Carrying out this process multiple times enables the construction of a model (such a Multilayer perceptron and/ or KNN, models that replicate some functions of the human brain, similar to neural networks), which will be tested against the existing data 'chemical signature' profile to identify the disease group(s), or to determine if the patient is in remission. Once confirmed, a rapid diagnosis is formulated which can then be utilised by the clinician who is then well-placed to initiate an appropriate treatment regime.

In certain instances, for example where toxic drugs are administered to the patient e.g. immuno-suppresives (Azafhioprine, methotrexate, cyclosporin) and anti-cytokines

(Infliximab, Adalumimab etc.), the device 2, 4, 6 can be used to rapidly determine if the VOC signatures profile has changed, either favourably or unfavourably.
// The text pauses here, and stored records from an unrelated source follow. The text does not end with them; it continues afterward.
-- ==== Sys2Proof/Config.lean ====
section
/-! DEFINITION. The values the manual leaves open. Each is a constant without a body: a claim about the model holds
whatever it is. -/

namespace Sys2Proof.Config

/-- DESIGN CHOICE (log 3): which of several events due at the same device tick comes first. The argument is the
number of free choices made before. The rules say "either may come first" (R33, R47, R51, R58, R125, R151 ...). -/
opaque chooseEvent : Nat → Nat

/-- DESIGN CHOICE (log 9): the length in bytes of the body of the `n`-th reply queued, of the given kind code and status
code, where the manual names the content without a byte layout (R167: 0..112 bytes). It is used modulo 113. -/
opaque replyBodyLength : (n : Nat) → (kind status : Nat) → Nat

/-- DESIGN CHOICE (log 9): byte number `i` of the body of the `n`-th reply queued, where the manual gives no layout. -/
opaque replyBodyByte : (n : Nat) → (i : Nat) → Byte

/-- DESIGN CHOICE (log 10): the time taken that a deferred TAG_IN_USE reply carries; it stands for several requests
(R166). The argument is the number of replies queued before. -/
opaque duplicateTaken : Nat → Tick

/-- DESIGN CHOICE (log 11): what the Request Controller reads as byte `i` of a request header that its CTRL packet
does not carry (R179 gives no rule for a payload of fewer than four bytes). -/
opaque absentHeaderByte : Nat → Byte

/-- DESIGN CHOICE (log 12): the factor a computation keeps when the fixed loads exceed the contract and the ladder is
not run (R129, R131). It is used modulo 17. -/
opaque unusedFactor : Nat → Nat

end Sys2Proof.Config
end

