-- ==== Sys2Proof/Machine/Arith.lean ====
section
/-! DEFINITION. The manual's arithmetic (00, Arithmetic), tick and host time differences, saturating counts, and the
reading and writing of the per-eye, per-camera, per-cause and per-client containers. -/

namespace Sys2Proof

def PerEye.get {α : Type} (p : PerEye α) : Eye → α
  | .left => p.left
  | .right => p.right

def PerEye.set {α : Type} (p : PerEye α) (e : Eye) (x : α) : PerEye α :=
  match e with
  | .left => { p with left := x }
  | .right => { p with right := x }

def PerEye.map {α β : Type} (p : PerEye α) (f : α → β) : PerEye β := ⟨f p.left, f p.right⟩

/-- The same value for both eyes. -/
def PerEye.both {α : Type} (x : α) : PerEye α := ⟨x, x⟩

def PerCam.get {α : Type} (p : PerCam α) (c : Camera) : α :=
  match c with
  | 0 => p.c0
  | 1 => p.c1
  | 2 => p.c2
  | 3 => p.c3

def PerCam.set {α : Type} (p : PerCam α) (c : Camera) (x : α) : PerCam α :=
  match c with
  | 0 => { p with c0 := x }
  | 1 => { p with c1 := x }
  | 2 => { p with c2 := x }
  | 3 => { p with c3 := x }

def PerCam.map {α β : Type} (p : PerCam α) (f : α → β) : PerCam β := ⟨f p.c0, f p.c1, f p.c2, f p.c3⟩

/-- The same value for all four cameras. -/
def PerCam.all {α : Type} (x : α) : PerCam α := ⟨x, x, x, x⟩

def PerCam.toList {α : Type} (p : PerCam α) : List α := [p.c0, p.c1, p.c2, p.c3]

/-- The eyes, left first. -/
def eyes : List Eye := [.left, .right]

/-- The cameras in order. -/
def cameras : List Camera := [0, 1, 2, 3]

namespace Machine

/-! ## Rounding, clamping, saturating -/

/-- `n / d` rounded to the nearest integer, halves away from zero (00, Arithmetic); `d` is positive. -/
def roundDiv (n : Int) (d : Int) : Int :=
  if 0 ≤ n then (2 * n + d) / (2 * d) else -((2 * -n + d) / (2 * d))

/-- `n / d` rounded toward zero (00, Arithmetic: truncated). -/
def truncDiv (n : Int) (d : Int) : Int := Int.tdiv n d

/-- A value clamped to the range `lo..hi` (00, Arithmetic). -/
def clampInt (lo hi x : Int) : Int := if x < lo then lo else if hi < x then hi else x

/-- A natural clamped to `lo..hi`. -/
def clampNat (lo hi x : Nat) : Nat := if x < lo then lo else if hi < x then hi else x

/-- A count incremented by one, saturating at `top`. -/
def bump (top n : Nat) : Nat := if n < top then n + 1 else top

/-- A value saturated to the signed 32-bit range (R29, section 10.5). -/
def saturate32 (x : Int) : Int := clampInt (-2147483648) 2147483647 x

/-! ## Ticks and host times -/

/-- The signed difference of two device ticks (R25). -/
def tickDiff (a b : Tick) : Int := (a - b).toInt

/-- The signed 64-bit difference of two host times (R29, R36). -/
def hostDiff (a b : HostTime) : Int := (a - b).toInt

/-- A tick moved by a signed number of ticks, modulo 2^48. -/
def addTick (t : Tick) (n : Int) : Tick := t + BitVec.ofInt 48 n

/-- The tick is a multiple of `n` (R85, R118, R132, R152). -/
def multipleOf (n : Nat) (t : Tick) : Bool := t.toNat % n == 0

/-- Slot `n` of a superframe begins `n × 15.625` µs after its start: in whole ticks, the tick that holds the beginning
(R152, R181; log 23). -/
def slotOffset (n : Nat) : Nat := n * 125 / 8

/-! ## Levels and gains (R116, R118, R127) -/

def Level.rank : Level → Nat
  | .l0 => 0
  | .l1 => 1
  | .l2 => 2
  | .l3 => 3
  | .l4 => 4

/-- The amplifier's cost in mW by granted level (R127). -/
def Level.cost : Level → Nat
  | .l0 => 0
  | .l1 => 85
  | .l2 => 130
  | .l3 => 220
  | .l4 => 400

/-- The ceiling's gain in half-dB steps (R118). -/
def Level.gain : Level → Int
  | .l0 => -180
  | .l1 => -36
  | .l2 => -24
  | .l3 => -12
  | .l4 => 0

/-- The requested level of a requested gain in half-dB steps (R116). -/
def levelOf (gain : Int) : Level :=
  if -12 < gain then .l4 else if -24 < gain then .l3 else if -36 < gain then .l2 else .l1

/-- The levels below a level, downward, no further than L1 (R129 step 4). -/
def Level.below : Level → List Level
  | .l4 => [.l3, .l2, .l1]
  | .l3 => [.l2, .l1]
  | .l2 => [.l1]
  | .l1 => []
  | .l0 => []

/-- `g` is at most the rounded value of 65,536 × 10^(−n/40), the gain of `n` half-dB steps down (R115), said without
roots: (2g − 1)^40 × 10^n ≤ 131,072^40. -/
def gainReaches (n g : Nat) : Bool := decide ((2 * g - 1) ^ 40 * 10 ^ n ≤ 131072 ^ 40)

/-- The greatest `g` below `base + 2^k` that `gainReaches`, found bit by bit. -/
def gainSearch (n : Nat) : (k : Nat) → (base : Nat) → Nat
  | 0, base => base
  | k + 1, base => gainSearch n k (if gainReaches n (base + 2 ^ k) then base + 2 ^ k else base)

/-- G = rounded(65,536 × 10^(gain/20)) for a gain in half-dB steps, −180..0 (R115). -/
def gainFactor (gain : Int) : Nat := gainSearch (-gain).toNat 17 0

/-! ## Causes, groups, classes, clients -/

def Causes.get (c : Causes) : Cause → Bool
  | .link => c.link
  | .power => c.power
  | .wear => c.wear
  | .stallLeft => c.stallLeft
  | .stallRight => c.stallRight
  | .host => c.host

def Causes.set (c : Causes) (k : Cause) (b : Bool) : Causes :=
  match k with
  | .link => { c with link := b }
  | .power => { c with power := b }
  | .wear => { c with wear := b }
  | .stallLeft => { c with stallLeft := b }
  | .stallRight => { c with stallRight := b }
  | .host => { c with host := b }

/-- Some cause of the set. -/
def Causes.any (c : Causes) : Bool := c.link || c.power || c.wear || c.stallLeft || c.stallRight || c.host

/-- The causes of both sets. -/
def Causes.inter (a b : Causes) : Causes :=
  ⟨a.link && b.link, a.power && b.power, a.wear && b.wear, a.stallLeft && b.stallLeft, a.stallRight && b.stallRight,
    a.host && b.host⟩

/-- The VIDEO_STALL cause of an eye (R54). -/
def stallCause : Eye → Cause
  | .left => .stallLeft
  | .right => .stallRight

def Mutes.get (m : Mutes) : MuteCause → Bool
  | .host => m.host
  | .link => m.link
  | .codec => m.codec
  | .power => m.power

def Mutes.set (m : Mutes) (k : MuteCause) (b : Bool) : Mutes :=
  match k with
  | .host => { m with host := b }
  | .link => { m with link := b }
  | .codec => { m with codec := b }
  | .power => { m with power := b }

/-- Some mute cause is present. -/
def Mutes.any (m : Mutes) : Bool := m.host || m.link || m.codec || m.power

def Perms.get (p : Perms) : Group → Perm
  | .device => p.device
  | .link => p.link
  | .display => p.display
  | .motion => p.motion
  | .audio => p.audio
  | .power => p.power

/-- Every group at one permission. -/
def Perms.all (p : Perm) : Perms := ⟨p, p, p, p, p, p⟩

/-- The permissions of a client: client 0 has WRITE in every group (R168). -/
def Grants.get (g : Grants) (client : Nat) : Perms :=
  match client with
  | 0 => Perms.all .write
  | 1 => g.client1
  | 2 => g.client2
  | _ => g.client3

/-- Replaces the permissions of a client 1..3 (R169). -/
def Grants.set (g : Grants) (client : Nat) (p : Perms) : Grants :=
  match client with
  | 0 => g
  | 1 => { g with client1 := p }
  | 2 => { g with client2 := p }
  | _ => { g with client3 := p }

def Reported.get (r : Reported) : Stamped → HostTime
  | .sensor => r.sensor
  | .exposure => r.exposure
  | .frame => r.frame
  | .capture => r.capture

def Reported.set (r : Reported) (k : Stamped) (h : HostTime) : Reported :=
  match k with
  | .sensor => { r with sensor := h }
  | .exposure => { r with exposure := h }
  | .frame => { r with frame := h }
  | .capture => { r with capture := h }

/-- A zero shift of source NONE without flags (R54, R105). -/
def Shift.zero : Shift := ⟨0, 0, .none, false, false, false, false, false⟩

/-- The width of an effective window, 0 for a disabled channel (R127). -/
def Window.width (w : Window) : Nat := if w.on then w.stop - w.start else 0

/-- A disabled channel with start and end 0 (R5). -/
def Window.off : Window := ⟨false, 0, 0⟩

/-! ## The line store (R52) -/

/-- The row a slot holds; `none` is an empty slot. -/
def LineStore.read (l : LineStore) (slot : Nat) : Option StoredRow :=
  match l with
  | [] => none
  | (k, r) :: t => if k = slot then some r else LineStore.read t slot

/-- Overwrites one slot, keeping the slots in rising order. -/
def LineStore.write (l : LineStore) (slot : Nat) (row : StoredRow) : LineStore :=
  match l with
  | [] => [(slot, row)]
  | (k, r) :: t =>
    if slot < k then (slot, row) :: (k, r) :: t
    else if slot = k then (slot, row) :: t
    else (k, r) :: LineStore.write t slot row

/-- Slots rise strictly from above `low`, and each is below 96. -/
def LineStore.risesFrom (low : Nat) : LineStore → Bool
  | [] => true
  | (k, _) :: t => decide (low ≤ k) && decide (k < 96) && LineStore.risesFrom (k + 1) t

/-- The canonical form of a line store: slots strictly rising, each below 96. -/
def LineStore.wf (l : LineStore) : Bool := LineStore.risesFrom 0 l

/-! ## Bytes -/

/-- Byte `i` of a payload, 0 past its end (callers check the length first). -/
def byteAt (l : List Byte) (i : Nat) : Byte := l.getD i 0

/-- A little-endian 16-bit field (00, Byte order). -/
def u16 (l : List Byte) (i : Nat) : BitVec 16 := byteAt l (i + 1) ++ byteAt l i

/-- A little-endian 24-bit field. -/
def u24 (l : List Byte) (i : Nat) : BitVec 24 := byteAt l (i + 2) ++ u16 l i

/-- A little-endian 32-bit field. -/
def u32 (l : List Byte) (i : Nat) : BitVec 32 := u16 l (i + 2) ++ u16 l i

/-- A little-endian 64-bit field. -/
def u64 (l : List Byte) (i : Nat) : BitVec 64 := u32 l (i + 4) ++ u32 l i

/-- A value as `n` bytes, least significant first (00, Byte order). -/
def leBytes : (n : Nat) → (v : Nat) → List Byte
  | 0, _ => []
  | n + 1, v => BitVec.ofNat 8 v :: leBytes n (v / 256)

/-- A signed value as `n` bytes, two's complement, least significant first. -/
def leSigned (n : Nat) (v : Int) : List Byte := leBytes n (BitVec.ofInt (8 * n) v).toNat

/-! ## CRC-32 (R178) -/

/-- One bit of the CRC register: bytes are taken least significant bit first, so the register runs reflected and the
generator polynomial reads 0xEDB88320. -/
def crcBit (r : BitVec 32) : BitVec 32 := if r.getLsbD 0 then (r >>> 1) ^^^ 0xEDB88320#32 else r >>> 1

/-- Eight bits of the CRC register. -/
def crcEight (r : BitVec 32) : BitVec 32 := crcBit (crcBit (crcBit (crcBit (crcBit (crcBit (crcBit (crcBit r)))))))

/-- The CRC register after a list of bytes. -/
def crcRun (r : BitVec 32) : List Byte → BitVec 32
  | [] => r
  | b :: t => crcRun (crcEight (r ^^^ b.setWidth 32)) t

/-- CRC-32: register preset to all ones, result complemented. -/
def crc32 (bytes : List Byte) : BitVec 32 := ~~~ (crcRun 0xFFFFFFFF#32 bytes)

end Machine

end Sys2Proof
end

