/-! ## DISPLAY_STATUS (R64) -/

/-- The per-eye part of DISPLAY_STATUS (R64). -/
def eyeStatus (s : State) (e : Eye) : EyeStatus :=
  let d := s.disp.eyes.get e
  { panel := d.panel
    wake := d.wake
    sleepMark := d.sleepMark
    pending := d.pending.map fun h => (h.id, h.pose, h.mode, h.late.isSome)
    bound := d.bound.map Head.id
    shift := d.shift
    scan := d.scan
    repeats := d.repeats
    lit := d.lit
    missed := d.missed
    stalled := s.disp.present.get (stallCause e)
    rowsHeld := (d.lines.filter fun r => d.knows r.2.id).length
    request := d.request
    grant := (s.power.strobe.get e).grant
    drive := d.drive }

/-- The content of DISPLAY_STATUS (R64). -/
def displayStatusOf (s : State) : DisplayStatus where
  eyes := ⟨eyeStatus s .left, eyeStatus s .right⟩
  present := s.disp.present
  latches := s.disp.latches
  config := s.disp.config
  headsReceived := s.disp.headsReceived
  headsDropped := s.disp.headsDropped
  rowsStored := s.disp.rowsStored
  strayRows := s.disp.strayRows
  malformed := s.disp.malformed

/-- DISPLAY_STATUS (R64). -/
def displayStatus (_ : Request) (s : State) : Done := .ok s (.displayStatus (displayStatusOf s))

/-! ## Commands -/

/-- DISPLAY_CONFIG (R48). -/
def execDisplayConfig (s : State) : Host.Outcome State Fault Refusal :=
  act (kindDue .displayConfig s) (serve displayConfig) s

/-- DISPLAY_DRIVE (R49). -/
def execDisplayDrive (s : State) : Host.Outcome State Fault Refusal :=
  act (kindDue .displayDrive s) (serve displayDrive) s

/-- PANEL_POWER_ON (R44): a PANEL_POWER whose power field is on or is not carried. -/
def execPanelPowerOn (s : State) : Host.Outcome State Fault Refusal :=
  act (kindDue .panelPower s && powerOnField (oldestBody s)) (serveHeld panelWait panelOn) s

/-- PANEL_POWER_OFF (R46): a PANEL_POWER whose power field is off. -/
def execPanelPowerOff (s : State) : Host.Outcome State Fault Refusal :=
  act (kindDue .panelPower s && !powerOnField (oldestBody s)) (serve panelOff) s

/-- DISPLAY_BLANK (R59). -/
def execDisplayBlank (s : State) : Host.Outcome State Fault Refusal :=
  act (kindDue .displayBlank s) (serve displayBlank) s

/-- DISPLAY_RESUME (R60). -/
def execDisplayResume (s : State) : Host.Outcome State Fault Refusal :=
  act (kindDue .displayResume s) (serve displayResume) s

/-- DISPLAY_STATUS (R64). -/
def execDisplayStatus (s : State) : Host.Outcome State Fault Refusal :=
  act (kindDue .displayStatus s) (serve displayStatus) s

/-- LATCH (R53, R54): the counter has reached the eye's latch point. -/
def execLatch (e : Eye) (s : State) : Host.Outcome State Fault Refusal := act (latchDue s e) (latchEye e) s

/-- VIDEO_STALL (R54): the missed-frame run has reached 3 and the condition is not yet present. -/
def execVideoStall (e : Eye) (s : State) : Host.Outcome State Fault Refusal := act (stallReached s e) (stall e) s

/-- SCAN_WINDOW_OPEN (R55). -/
def execScanWindowOpen (e : Eye) (s : State) : Host.Outcome State Fault Refusal := act (scanOpenDue s e) (openScan e) s

/-- SCAN_ROW (R55, R56). -/
def execScanRow (e : Eye) (s : State) : Host.Outcome State Fault Refusal := act (scanRowDue s e) (scanEye e) s

/-- STROBE_WINDOW_OPEN (R61). -/
def execStrobeWindowOpen (e : Eye) (s : State) : Host.Outcome State Fault Refusal :=
  act (strobeOpenDue s e) (openStrobe e) s

/-- STROBE_WINDOW_CLOSE (R61). -/
def execStrobeWindowClose (e : Eye) (s : State) : Host.Outcome State Fault Refusal :=
  act (strobeCloseDue s e) (closeStrobe e) s

/-- WAKE_TIMER_EXPIRY (R45). -/
def execWakeTimerExpiry (e : Eye) (s : State) : Host.Outcome State Fault Refusal := act (wakeDue s e) (wakeExpiry e) s

end Sys2Proof.Machine
end

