/-- A data-ready edge; ignored outside RUNNING (R70). -/
def dataReady (s : State) : State := if s.motion.port = .running then captureEdge s else s

/-- After a read's end in RUNNING a pending edge begins its read (R72). -/
def nextRead (s : State) : State :=
  match s.motion.edge with
  | some t => if s.motion.port = .running then beginRead t (s.mapMotion fun m => { m with edge := none }) else s
  | none => s

/-- The port becomes FAILED, with the change of fixed load (R72). -/
def failPort (s : State) : State := computeGrants (s.mapMotion fun m => { m with port := .failed, read := none, edge := none })

/-- The port state after a failed read (R72). -/
def portAfter (s : State) : Port := if failureReached s then .failed else s.motion.port

/-- A read fails: counted, IMU_FAULT raised, and the port FAILED at the eighth (R71, R72). -/
def failRead (cause : ReadCause) (s : State) : State :=
  let s := s.mapMotion fun m =>
    { m with read := none, readFailures := m.readFailures + 1, failures := bump 8 m.failures }
  let s' := raise .motionHub (.imuFault cause s.motion.failures (portAfter s)) s
  if failureReached s then failPort s' else nextRead s'

/-! ## Conversion (R73) -/

/-- A raw value scaled by a full range: truncated(raw × range × 1,000 / 32,768) (R73). -/
def scaleRaw (raw : BitVec 16) (range : Nat) : Int := truncDiv (raw.toInt * range * 1000) 32768

/-- The value of a head axis: the mapped IMU axis, negated where the map's sign is negative (R73). -/
def mapAxis (values : List (BitVec 16)) (base range axis : Nat) (negative : Bool) : Int :=
  if negative then -(scaleRaw (values.getD (base + axis) 0) range) else scaleRaw (values.getD (base + axis) 0) range

/-- The three head axes of the gyro (base 0) or the accelerometer (base 3). -/
def mapAxes (c : MotionConfig) (values : List (BitVec 16)) (base range : Nat) : PerAxis Int where
  yaw := mapAxis values base range c.axis.yaw c.negative.yaw
  pitch := mapAxis values base range c.axis.pitch c.negative.pitch
  roll := mapAxis values base range c.axis.roll c.negative.roll

/-- A successful read's values as a sample with the tick of its edge (R73, R74). -/
def convert (c : MotionConfig) (tick : Tick) (values : List (BitVec 16)) : Sample where
  tick := tick
  gyro := mapAxes c values 0 c.gyroRange
  accel := mapAxes c values 3 c.accelRange
  temperature := 2500 + truncDiv ((values.getD 6 0).toInt * 100) 256

/-! ## The sensor ring and SENSOR records (R74, R76, R77) -/

/-- A sample is appended; a ring of 64 loses its oldest (R74). -/
def pushRing (x : Sample) (ring : List Sample) : List Sample := (if ring.length < 64 then ring else ring.drop 1) ++ [x]

/-- The newest sample is due: the decimation count returns to 0, and the SENSOR record is created when reporting is on
and a session is in progress; the missed-edge count then returns to 0 (R76, R77). -/
def sensorIsDue (s : State) : State :=
  let s' := s.mapMotion fun m => { m with decimation := 0 }
  match s.motion.ring.getLast? with
  | some x =>
    if s.motion.config.reporting && s.session then
      (offer (.sensor ⟨x, s.motion.missed⟩) s').mapMotion fun m => { m with missed := 0 }
    else s'
  | none => s'

/-- A sample is stored, and the decimation acts (R74, R76). -/
def storeSample (x : Sample) (s : State) : State :=
  let s := s.mapMotion fun m =>
    { m with ring := pushRing x m.ring, stored := m.stored + 1, decimation := m.decimation + 1 }
  if sensorReached s then sensorIsDue s else s

/-- A well-formed answer: the sample is new and seven values arrived (R71). -/
def wellFormedAnswer (a : ImuAnswer) : Bool := a.fresh && decide (7 ≤ a.values.length)

/-- A read succeeds (R71 to R74). -/
def succeedRead (r : ReadInFlight) (values : List (BitVec 16)) (s : State) : State :=
  let s := s.mapMotion fun m => { m with read := none, failures := 0 }
  nextRead (storeSample (convert s.motion.config r.edge values) s)

/-- The IMU's answer to the read that began at `began` (log 51) ends that read. An answer to any other read, one that has
timed out or was abandoned by a MOTION_CONFIG or a SYSTEM_RESET, is ignored (R68, R71, R87). -/
def readAnswer (began : Tick) (a : ImuAnswer) (s : State) : State :=
  match s.motion.read with
  | some r =>
    if r.began = began then
      if wellFormedAnswer a then succeedRead r a.values s else failRead .malformed s
    else s
  | none => s

/-! ## Cameras (R78 to R83) -/

/-- Making an exposure's record: created and offered while a session is in progress (R82, R83). -/
def makeRecord (c : Camera) (x : Exposure) (noResponse noEnd cutShort : Bool) (s : State) : State :=
  offer (.exposure ⟨c, x.frame, x.start.getD x.trigger, x.trigger, x.stop, x.drive, noResponse, noEnd, cutShort,
    x.lateStart⟩) s

/-- The channel is left with no exposure. -/
def setChannel (c : Camera) (x : Channel) (s : State) : State := s.mapCam c fun k => { k with state := x, context := none }

/-- An exposure is closed as its deadline closes it (R81). -/
def closeByDeadline (c : Camera) (s : State) : State :=
  match (s.motion.cams.get c).context with
  | some x =>
    setChannel c .idle
      (match x.start, x.stop with
      | none, _ => raise (.camera c) (.cameraNoResponse x.frame x.trigger) (makeRecord c x true false false s)
      | some _, none => makeRecord c x false true false s
      | some _, some _ => s)
  | none => setChannel c .idle s

/-- The record of an exposure closed early (R82). -/
def recordEarly (c : Camera) (s : State) : State :=
  match (s.motion.cams.get c).context with
  | some x => if !x.recorded && x.start.isSome && x.stop.isNone then makeRecord c x false true true s else s
  | none => s

/-- An exposure in progress is closed early, and the channel left in `x` (R82). -/
def closeEarly (c : Camera) (x : Channel) (s : State) : State :=
  match (s.motion.cams.get c).state with
  | .opened | .closing => setChannel c x (recordEarly c s)
  | .idle => setChannel c x s
  | .disabled => s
This information can then be used by the clinician to determine if they should continue or stop administering the potent drug to the patient.

In yet another embodiment, the device 2, 4, 6 includes a level of 'intelligence' with embedded analysis software, which is capable of suggesting and diagnosing the disease type. This has considerable benefits for the patient through avoiding several non-invasive tests, waiting times and rapid initiation of treatment (or withdrawal) with minimal disruption to the quality of life and time off work.